Nightmarish memories of the Jan. 6 insurrection flare up whenever I read updates about that day of national trauma. I picture again the crazed stampede up the capitol steps, shards of shattered glass, the arrogant fool’s boot planted on Speaker Nancy Pelosi’s desk, papers strewn like rubbish, members of Congress frozen like prey, awaiting death. l hear maniacal shrieking, taunting, howling — even the savage chant of death threats.
Almost daily we learn of more suspects and arrests, clandestine command chains and hidden stashes of deadly weapons. Attention has shifted from the anonymous mob to the individuals who eagerly joined the frenzy.
World-altering events are not triggered by mobs, no matter how massive or passionate. History is made by individuals — one person, one decision, one act, one moment in time.
I wanted to look beyond the sheer size and force of the mob and into each distinct face, as if through a telephoto lens. As a photographer, I believe the human face is the universal language. What would these faces tell me? Scrutinizing each face, mostly white and male, I was stunned.
I saw teeth bared like fangs, neck veins bulging, mouths contorted, heads thrown back like wolves, eyes filled with bloodlust.
These are the human beings claiming superiority because of their white skin pigment? To whom, exactly, are they superior?
White supremacy is rage and hatred masquerading as a “scientific” principle that fair-skinned humans are genetically and culturally superior and should banish or subjugate all other races. Adherents hold that centuries ago, Europeans brought to America the world’s highest civilization, with its scientific and artistic achievement, enlightened philosophy and Christianity. Whiteness must be protected from annihilation at all costs. Supremacists degrade others as if they are not only of a different race, but of a different species altogether.
Which precious elements of white culture were the insurrectionists preserving? Among the suspects I know of no writers, artists or philosophers. No legal scholars, ethicists or teachers. Not one of them is a scientist, inventor or mathematician.
Where are the builders and thinkers essential for an educated and humane society?
In 2019, I taught incredibly bright students in the Democratic Republic of Congo, one of the world’s poorest nations. It is easy to blame countries for their own poverty and disease. We too easily forget that for centuries, our “superior” race brutally captured and enslaved millions of young Africans to fuel America’s economy. The massive wealth produced by their agonizing, demeaning labor was hoarded by merciless masters.
From 1885 to 1960, Belgian white supremacists occupied Congo, looting rich land and resources from largely industrious and peaceful tribes.
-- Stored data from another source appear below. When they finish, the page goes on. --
-- ==== Sys2Proof/Certificates/Slice0/Obligations.lean ====
section
/-!
DEFINITION. Sys2Proof/Certificates/Slice0/Obligations.lean: the statements for the provers, and the shapes they share. A statement
that rests on a choice of the model says so and names the log entry.
-/
open Sys2Proof Sys2Proof.Machine

/-! ### The whole machine -/

/-- A step takes the command at the front of the queue and runs it on the state with the queue's rest. -/
def Obligations.StepRunsFrontCommand : Prop :=
  ∀ (c : Instr) (rest : List Instr) (s : State), step { s with pending := c :: rest } = exec c { s with pending := rest }

/-- With nothing waiting, one TCLK rising edge passes and nothing else changes (the model's choice, log entry 2). -/
def emptyQueueLetsOneEdgePass : Prop :=
  ∀ s : State, s.pending = [] → step s = .next { s with boot := { s.boot with tclk := s.boot.tclk + 1 } }

/-- No command of the table ends in a fault or a refusal, and no step does: the device never stops. -/
def noCommandStopsTheDevice : Prop :=
  (∀ (c : Instr) (s : State), Gives c s (fun _ => True)) ∧ ∀ s : State, ∃ t, step s = .next t

/-- No command stops the device, and an empty queue lets one TCLK edge pass. Every command of the table, in every
state, answers a next state; so does every step. With no command waiting a step lets one TCLK edge pass and changes
nothing else (the model's choice, log entry 2). -/
def Obligations.EveryStepAnswersANextState : Prop := emptyQueueLetsOneEdgePass ∧ noCommandStopsTheDevice

/-- Every step keeps the canonical form of plot memory: keys strictly rising, no listed byte 0. -/
def Obligations.EveryStepKeepsMemoryForm : Prop :=
  ∀ s t : State, MemInv s → step s = .next t → MemInv t

/-- Every step keeps the log's invariant (R350): at most 8,192 lines, every SEQ below LOG_NEXT until it stays at its last
value, and LOG_ACK 0 or below LOG_NEXT. -/
def Obligations.EveryStepKeepsLogInvariant : Prop :=
  ∀ s t : State, LogInv s → step s = .next t → LogInv t

/-- The state after reset has both invariants. -/
def resetHasTheInvariants : Prop := MemInv State.reset ∧ LogInv State.reset

/-- No nonce of epoch and record sequence comes back (R311, R312, R343): whenever a step leaves the device able to tag
records under the boot's epoch (its epoch step over, STATE OK), the epoch has risen, or it is the same and no plot's
sequence has fallen. -/
def Obligations.TagNoncesNeverComeBack : Prop :=
  ∀ s t : State, step s = .next t → t.aux.coldFlag = false → t.aux.epochState = 0 →
    s.fuses.epoch < t.fuses.epoch ∨ (s.fuses.epoch = t.fuses.epoch ∧ ∀ q : PlotId, s.aux.pseq[q] ≤ t.aux.pseq[q])

/-- A blown epoch fuse stays blown and the epoch never falls (R311, R312). -/
def epochNeverFalls : Prop :=
  ∀ s t : State, step s = .next t →
    (∀ k, k ∈ s.fuses.blown → k ∈ t.fuses.blown) ∧ s.fuses.epoch ≤ t.fuses.epoch

/-- Time never goes back, what has left the device has left, and no command adds to the queue (R17, R297). -/
def timeAndOutputOnlyGrow : Prop :=
  ∀ s t : State, step s = .next t →
    s.boot.tclk ≤ t.boot.tclk ∧ s.out <+: t.out ∧ t.pending = s.pending.tail

/-- Time, output and blown epoch fuses only grow. No step moves the time back, takes back what has left the device,
adds a command to the queue, unblows an epoch fuse or lowers the epoch. -/
def Obligations.TimeOutputAndFusesOnlyGrow : Prop := timeAndOutputOnlyGrow ∧ epochNeverFalls

/-- What State.reset holds where the spec gives the value (Tables 1-12, 2-13, 3-13, 12-14, 14-4): no committed bit-stream,
every plot UNASSIGNED with its rings disabled and its causes masked, the cold-boot flag set, an empty log and queue. -/
def resetState : Prop :=
  State.reset.pending = [] ∧ State.reset.isReady = false ∧ State.reset.aux.coldFlag = true ∧
  (∀ q : PlotId, State.reset.aux.pseq[q] = 0) ∧ State.reset.fuses.epoch = 0 ∧
  State.reset.frm.rws.period = 1000 ∧ State.reset.frm.rws.src = 0 ∧ State.reset.frm.rws.limit = 940 ∧
  (∀ q : PlotId, ((State.reset.plot q).plt.state = .unassigned ∧ (State.reset.plot q).plt.en = false ∧
    (State.reset.plot q).plt.ringEn = false ∧ (State.reset.plot q).plt.irqMask = 0x1FFF ∧
    (State.reset.plot q).plt.vec0 = 0x76543210 ∧ (State.reset.plot q).rws.cls = 1)) ∧
  State.reset.pf.irqMask = 0x7FFF ∧ State.reset.cfg.loaded = false ∧ State.reset.cfg.load = .idle ∧
  State.reset.log.next = 0 ∧ State.reset.log.lines = [] ∧ State.reset.mem = []

/-- The state after reset. The values the spec gives for reset: rings disabled, causes masked, plots UNASSIGNED, no
bit-stream, an empty log, the cold-boot flag set; and the state has the two invariants. -/
def Obligations.ResetState : Prop := resetHasTheInvariants ∧ resetState

/-! ### Resets and start-up (chapter 12) -/

/-- A device reset with no start event: every register, plot memory, the log and the bit-stream at reset, the start-up not
begun; the VDD_AUX domain, the pins and what has left the device stay (Table 2-6, R311). -/
def heldOf (s : State) (aux : AuxState) (boot : BootState) (t : State) : Prop :=
  t.fuses.blown = s.fuses.blown ∧ (s.cfg.fuseBusy = none → t.fuses = s.fuses) ∧
  t = { pending := s.pending, boot := boot, aux := aux, fuses := t.fuses,
        frm := { shadow := { cap := if s.fuses.gradeF then 180 else 250 }, snap := { cap := if s.fuses.gradeF then 180 else 250 },
                 rws := { cap := if s.fuses.gradeF then 180 else 250 }, frameDev := { cap := if s.fuses.gradeF then 180 else 250 } },
        pwr := { fixedFreq := s.fuses.gradeF, fclk := if s.fuses.gradeF then 1000 else 1200 },
        skt := { cages := s.skt.cages.map (fun c => { los := c.los, modAbs := c.modAbs }) },
        out := s.out, resp := s.resp, free := t.free }

/-- The boot state of a start-up that begins now and needs no epoch step: HST_EPOCH reads what it read before. -/
def startedAt (s : State) (b : BootState) : BootState :=
  { b with phase := .clearing, readyAt := 0, startAt := b.tclk, epochWas := BitVec.ofNat 32 (hstEpoch s), epochAt := b.tclk }

/-- The device resets of Table 12-11 on a device whose cold-boot flag is clear are warm boots: the start-up begins at the
event, CAUSE is the table's, the VDD_AUX domain keeps all else, and everything outside it returns to reset (R311). -/
def Obligations.DeviceResetsAreWarmBoots : Prop :=
  ∀ (s : State) (e : EpochRun), s.aux.on = true → s.aux.coldFlag = false →
    (s.boot.pwrOk = false → s.boot.jtag.holds = false →
      Gives (.pwrOkRise e) s (heldOf s { s.aux with cause := if s.aux.risen then 2 else 1, risen := true }
        (startedAt s { s.boot with pwrOk := true }))) ∧
    (s.boot.pwrOk = true → s.boot.perst = false → s.boot.jtag.holds = false →
      Gives (.perstAssert e) s (heldOf s { s.aux with cause := 3 } (startedAt s { s.boot with perst := true }))) ∧
    (s.hst.linkUp = true → s.boot.pwrOk = true → s.boot.jtag.holds = false →
      Gives (.hotReset e) s (heldOf s { s.aux with cause := 4 } (startedAt s s.boot)) ∧
      Gives (.linkDown e) s (heldOf s { s.aux with cause := 5 } (startedAt s s.boot))) ∧
    (s.boot.jtag.holds = true → s.boot.pwrOk = true →
      Gives (.jtagResetExit e none) s (heldOf s { s.aux with cause := 6 } (startedAt s { s.boot with jtag := .idcode })) ∧
      Gives (.jtagResetExit e (some 0x02)) s
        (heldOf s { s.aux with cause := 6 } (startedAt s { s.boot with jtag := .samplePreload })))

/-- A cold boot programs fuse EPOCH + 1 and reads it back, trying up to three fuses that have not failed before (R312): the
epoch becomes the number of the first that reads back; STATE reads FAIL when all three fail and EXHAUSTED when fuse 4,096
reads blown; a reset that interrupts the step leaves the flag set, its fuse blown or not. Record sequences return to 0 and
K is let go. -/
def Obligations.ColdBootAdvancesTheEpoch : Prop :=
  ∀ (s : State) (more : List Bool), s.aux.on = true → s.aux.coldFlag = true → s.boot.pwrOk = false → s.boot.jtag.holds = false →
    s.cfg.fuseBusy = none → (∀ k ∈ s.fuses.failed, k ≤ s.fuses.epoch) →
    (∀ e : EpochRun, Gives (.pwrOkRise e) s (fun t =>
      (∀ q : PlotId, t.aux.pseq[q] = 0) ∧ t.aux.key = none ∧ t.aux.keyFail = false ∧ t.aux.trip = s.aux.trip)) ∧
    (s.fuses.epoch < 4096 → Gives (.pwrOkRise (.runs (true :: more))) s (fun t =>
      t.fuses.epoch = s.fuses.epoch + 1 ∧ t.aux.epochState = 0 ∧ t.aux.coldFlag = false ∧ t.boot.phase = .clearing)) ∧
    (s.fuses.epoch < 4095 → Gives (.pwrOkRise (.runs (false :: true :: more))) s (fun t =>
      t.fuses.epoch = s.fuses.epoch + 2 ∧ t.aux.epochState = 0 ∧ t.aux.coldFlag = false)) ∧
    (s.fuses.epoch < 4094 → Gives (.pwrOkRise (.runs (false :: false :: true :: more))) s (fun t =>
      t.fuses.epoch = s.fuses.epoch + 3 ∧ t.aux.epochState = 0 ∧ t.aux.coldFlag = false)) ∧
    (s.fuses.epoch < 4094 → Gives (.pwrOkRise (.runs (false :: false :: false :: more))) s (fun t =>
      t.fuses.blown = s.fuses.blown ∧ t.aux.epochState = 2 ∧ t.aux.coldFlag = false)) ∧
    (4096 ≤ s.fuses.epoch → Gives (.pwrOkRise (.runs more)) s (fun t =>
      t.fuses = s.fuses ∧ t.aux.epochState = 1 ∧ t.aux.coldFlag = false)) ∧
    (s.fuses.epoch < 4096 → Gives (.pwrOkRise (.interrupted true)) s (fun t =>
      t.fuses.epoch = s.fuses.epoch + 1 ∧ t.aux.coldFlag = true)) ∧
    Gives (.pwrOkRise (.interrupted false)) s (fun t => t.fuses = s.fuses ∧ t.aux.coldFlag = true)

/-- What holds the device in reset with no start-up: a fall of PWR_OK (R308), EXTEST, CLAMP and HIGHZ (R314), a thermal trip
with its sensor recorded in PWR_TRIP, which holds the first trip until VDD_AUX falls (R282), and the loss of VDD_AUX, which takes
its whole domain with it (R311). The sensors are live from 220 µs after the start event (Table 12-10). -/
def Obligations.WhatHoldsTheDeviceInReset : Prop :=
  ∀ s : State, s.aux.on = true →
    (s.boot.pwrOk = true → Gives .pwrOkFall s
      (heldOf s s.aux { s.boot with phase := .held, readyAt := 0, startAt := 0, pwrOk := false })) ∧
    Gives .jtagExtest s (heldOf s s.aux { s.boot with phase := .held, readyAt := 0, startAt := 0, jtag := .extest }) ∧
    Gives .jtagClamp s (heldOf s s.aux { s.boot with phase := .held, readyAt := 0, startAt := 0, jtag := .clamp }) ∧
    Gives .jtagHighz s (heldOf s s.aux { s.boot with phase := .held, readyAt := 0, startAt := 0, jtag := .highz }) ∧
    (∀ i : Fin 48, s.boot.phase ≠ .held → s.boot.startAt + 22000 ≤ s.boot.tclk → s.pwr.sens[i].seen = true →
      s.pwr.sens[i].fault = false → 460 ≤ s.pwr.sens[i].temp →
      Gives (.thermalTrip i) s (heldOf s
        { s.aux with
          trip := if s.aux.trip.getLsbD 31 then s.aux.trip
            else BitVec.ofNat 32 (2 ^ 31 + 2 ^ 16 * i.val + unsigned 12 s.pwr.sens[i].temp),
          thermTrip := true }
        { s.boot with phase := .held, readyAt := 0, startAt := 0 })) ∧
    Gives .vddAuxLoss s
      (heldOf s { on := false } { s.boot with phase := .held, readyAt := 0, startAt := 0, pwrOk := false, jtag := .idcode })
King Leopold’s bloody reign sanctified murder, rape, torture and mutilation with the pious and pernicious lie of Christian benevolence. When Congo finally ousted Belgium and elected its first president, the American government assassinated him.
To read Congo’s history is to weep for its people.
Crime and corruption exist in every nation. But the Africans who kindly befriended me strive tirelessly to master new skills, work from dawn to dark in small kiosks, create art and music to give voice to their people, become doctors and professors,
With all my white, middle-class, American advantages in life, I felt acutely inferior to them.
In Congo, I found inspiration. I found hope, determination, and grit. I found vibrant beauty in the dark faces of earnest, polite, magical children. The Congolese I know do not bitterly claim victimhood as white supremacists do. Looking toward to the future with cautious but clear-eyed optimism, they are not dispirited by their challenges.
I may walk around in white European skin, but I am neither intelligent nor resilient enough to face the trials they do. Their spunk and spirit put me to shame.
To white supremacists, I say: Do not crow about your concocted superiority under the banner of our flag or in the name of Jesus Christ. You are a pox on your race, nothing more than a reincarnation of its most brutal despots.
Mobs are nothing more than individuals consumed by hysteria and hatred. Democracy can only be preserved by bold individuals who honor equality over imagined superiority — one person, one courageous decision, one compassionate act, one fleeting moment at a time.
Ann Florence taught English in a predominantly white school, weaving black history, current events empathy, and courage into her curriculum. When she refused to follow a policy that violated her district’s testing ethics standards, she was terminated.